# Review on YJ 4x4 VCUBE mech



## daniel0731ex (Dec 3, 2009)

review from MF8 (with video):

http://bbs.mf8.com.cn/viewthread.php?tid=43211&extra=page=1

so basicly is has the same click on the vcube6, you will still have to do the pi-mod to solve the misallignment issue. another major flaw is that the "slot" on the center piece is too big, which causes some serious lock-up and even pops.
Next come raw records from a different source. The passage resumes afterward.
-- ==== Sys2Proof/Machine/Cycle.lean ====
section
/-! DEFINITION. The control unit's cycle written at the transaction level alone (40_micro_operations
R134 to R137): no instruction is decoded to a term, every cell is read by `mem.read()`, and the
microprogram table is indexed by the word in IR. It leaves nothing open of 70_reset_and_hazards R313:
there it computes from what the buses happen to hold. `step` is the machine; this second description
is what it is compared with (log 19). -/

namespace Sys2Proof.Machine

/-- The microprogram table (R135): one routine for each implemented opcode, matched by the whole word. -/
def microprogram (P : Config.Params) (op : Int) : Option (CellReader → Microprogram) :=
  match op with
  | 0 => some (addRegRegProgram P)
  | 1 => some (addMemRegProgram P)
  | 2 => some (addRegMemProgram P)
  | 3 => some (addImmMemProgram P)
  | 4 => some subRegRegProgram
  | 5 => some subMemRegProgram
  | 6 => some subRegMemProgram
  | 7 => some subImmMemProgram
  | 11 => some moveMemRegProgram
  | 12 => some moveRegMemProgram
  | 13 => some moveRegRegProgram
  | 14 => some moveImmRegProgram
  | 15 => some incRegProgram
  | 16 => some incMemProgram
  | 17 => some jmpProgram
  | 18 => some jnProgram
  | 19 => some jzProgram
  | 20 => some jnzProgram
  | 21 => some jeqProgram
  | 22 => some jgtProgram
  | 23 => some jlwProgram
  | 24 => some ldiProgram
  | _ => none

/-- One iteration of the loop of R137: Fetch, Decode, Execute, every cell read from memory. -/
def cycle (s : State) : Host.Outcome State Fault Refusal :=
  match s.status with
  | .running =>
    match runTransactions (fetchDecode .memRead) s with
    | .error (f, s') => .next (s'.raiseFault f)
    | .ok s' =>
      match microprogram s'.params (s'.busGet .int2) with
      | none => .next s'.halt
      | some p => finishStep ((p memoryCells).run s')
  | .halted => .next s
  | .fault _ => .next s

/-! ### Counts (47_microprograms R254, 20_memory R64) -/

/-- Memory reads among transactions. -/
def memoryReads (ts : List Transaction) : Nat :=
  ts.countP fun t => match t with
    | .memRead => true
    | .cellRead _ => true
    | _ => false

/-- Calls of `mem.store()` among transactions; two of them make one write (R127). -/
def storeCalls (ts : List Transaction) : Nat := ts.countP (· == .memStore)

/-- All transactions of a step with the given decision of a conditional ending, Fetch and Decode
included (Decode's match is counted in its bus transaction). -/
def stepTransactions (p : CellReader → Microprogram) (taken : Bool) : List Transaction :=
  fetchDecode .memRead ++ (p memoryCells).body ++
    match (p memoryCells).test with
    | none => []
    | some _ => chosenEnding taken

end Sys2Proof.Machine
end

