/-- 10_state section 9, 40_micro_operations section 8: what a step does to the architectural state depends on
the architectural state alone, not on what an earlier instruction left on a bus, in a slot, in IR, in the
selector or in the latch. The spec says so but for an ALU instruction with a `Reg` operand that names PC, IR or
Flags, which reads `intbus1` without having written it (70_reset_and_hazards section 3). That it holds there too
is the model's choice: what such an instruction leaves open is a free value, drawn by count and by nothing else
(logs 8, 9), and so the two states have equal counts; the same for a decision that `CMP_OVERFLOW` leaves open
(log 13). A machine that is HALTED or in FAULT steps to itself (log 15). -/
def Obligations.StepDependsOnArchitecturalStateAlone : Prop :=
  ∀ s s' t t' : State, s.arch = s'.arch → Invariant s → Invariant s' →
    s.freeCount = s'.freeCount → StepsTo s t → StepsTo s' t' → t.arch = t'.arch

/-- 60_exceptions section 3 (decision D23, log 15): a step that ends in FAULT has changed no
general-purpose register, no flag and no memory cell, and leaves `phase` IDLE; `pc` is the address of
one of the instruction's cells (of its opcode cell, where that cell itself cannot be read). -/
def Obligations.FaultsArePrecise : Prop :=
  ∀ (s t : State) (f : Fault), Invariant s → s.status = .running → StepsTo s t → t.status = .fault f →
    t.gpr = s.gpr ∧ t.flags = s.flags ∧ t.mem = s.mem ∧ t.phase = .idle ∧
      ∃ k : Nat, t.pc = s.toWord (s.pc + k) ∧
        match s.instructionAtPc with
        | some i => k < i.length
        | none => k = 0

/-- 60_exceptions sections 1 and 3: a step raises a fault only for a bad word: an
`AddressOutOfRange(a)` for a word `a` that is no address, a `RegisterIdOutOfRange(v)` for a word `v`
that names no register (decision D13, log 14). -/
def Obligations.FaultsHaveACause : Prop :=
  ∀ (s t : State) (f : Fault), Invariant s → s.status = .running → StepsTo s t → t.status = .fault f →
    (∀ a, f = .addressOutOfRange a → a < 0 ∨ s.params.memSize ≤ a) ∧
    (∀ v, f = .registerIdOutOfRange v → v < 0 ∨ s.params.numReg ≤ v)

/-- 10_state R23 (derived by the spec): a general-purpose register changes only as the destination of
opcodes 0, 1, 4, 5, 11, 13, 14, 15 and 24. -/
def Obligations.OnlyDestinationRegistersChange : Prop :=
  ∀ (s t : State) (k : Nat), Invariant s → StepsTo s t → t.gpr[k]? ≠ s.gpr[k]? →
    ∃ i d, s.instructionAtPc = some i ∧ registerDestination i = some d ∧ regOfId s.params d = some (.gpr k)

/-- 10_state section 5 (decisions D7, D10, D11): the flags change only by one of the ten arithmetic
instructions or by a move or `ldi` whose destination is Flags. -/
def Obligations.OnlyArithmeticAndFlagMovesChangeFlags : Prop :=
  ∀ s t : State, Invariant s → StepsTo s t → t.flags ≠ s.flags →
    ∃ i, s.instructionAtPc = some i ∧
      (isArithmetic i = true ∨ ∃ d, registerDestination i = some d ∧ regOfId s.params d = some .flags)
the have it on popbuying now:
http://popbuying.com/detail.pb/sku.26509


----------



## rachmaninovian (Dec 4, 2009)

no black?


----------



## 4Chan (Dec 4, 2009)

BOUGHT


----------



## daniel0731ex (Dec 4, 2009)

oh that's fast..


----------



## Parity (Dec 4, 2009)

Verdes design?


----------



## V-te (Dec 4, 2009)

Parity said:


> Verdes design?



Like Always.


----------



## mazei (Dec 4, 2009)

Must get...and mod.


----------



## Hyprul 9-ty2 (Dec 4, 2009)

mazei said:


> Must get...and mod..*for Hyprul*


hi mazei


----------



## Faz (Dec 4, 2009)

And I just ordered for christmas yesterday... hopefully the LL 4x4 is nice


----------



## amostay2004 (Dec 4, 2009)

mazei said:


> Must get...and mod.



Must...test..your cube...and..try..before..buying.


----------



## mazei (Dec 4, 2009)

Hyprul 9-ty2 said:


> mazei said:
> 
> 
> > Must get...and mod..for Hyprul *to eat my shorts*
> ...



Bye Hyprul


----------



## gyc6001 (Dec 4, 2009)

amostay2004 said:


> mazei said:
> 
> 
> > Must get...and mod.
> ...


Y...E...S...me too.


----------



## Faz (Dec 4, 2009)

Bring it to melbourne will you Mazei?


----------



## mazei (Dec 4, 2009)

Riiiight, I get a cube for myself and it becomes everybody's new cube, sigh.


----------



## rachmaninovian (Dec 4, 2009)

i dunno whether I should get it or not :O it's not black, i need black cubes, i'm racist yea, whatever. I need black cubes. srsly.


----------



## DavidWoner (Dec 4, 2009)

mazei said:


> Riiiight, I get a cube for myself and it becomes everybody's new cube, sigh.



You should rent it. You could probably make triple what you paid for it 



rachmaninovian said:


> i dunno whether I should get it or not :O it's not black, i need black cubes, i'm racist yea, whatever. I need black cubes. srsly.



I am facing the same dilemma, although I am thinking that it is only $10 and it would be good practice for modding the black one whenever I get it


----------



## mazei (Dec 5, 2009)

DavidWoner said:


> mazei said:
> 
> 
> > Riiiight, I get a cube for myself and it becomes everybody's new cube, sigh.
> ...



Thx for the idea!


----------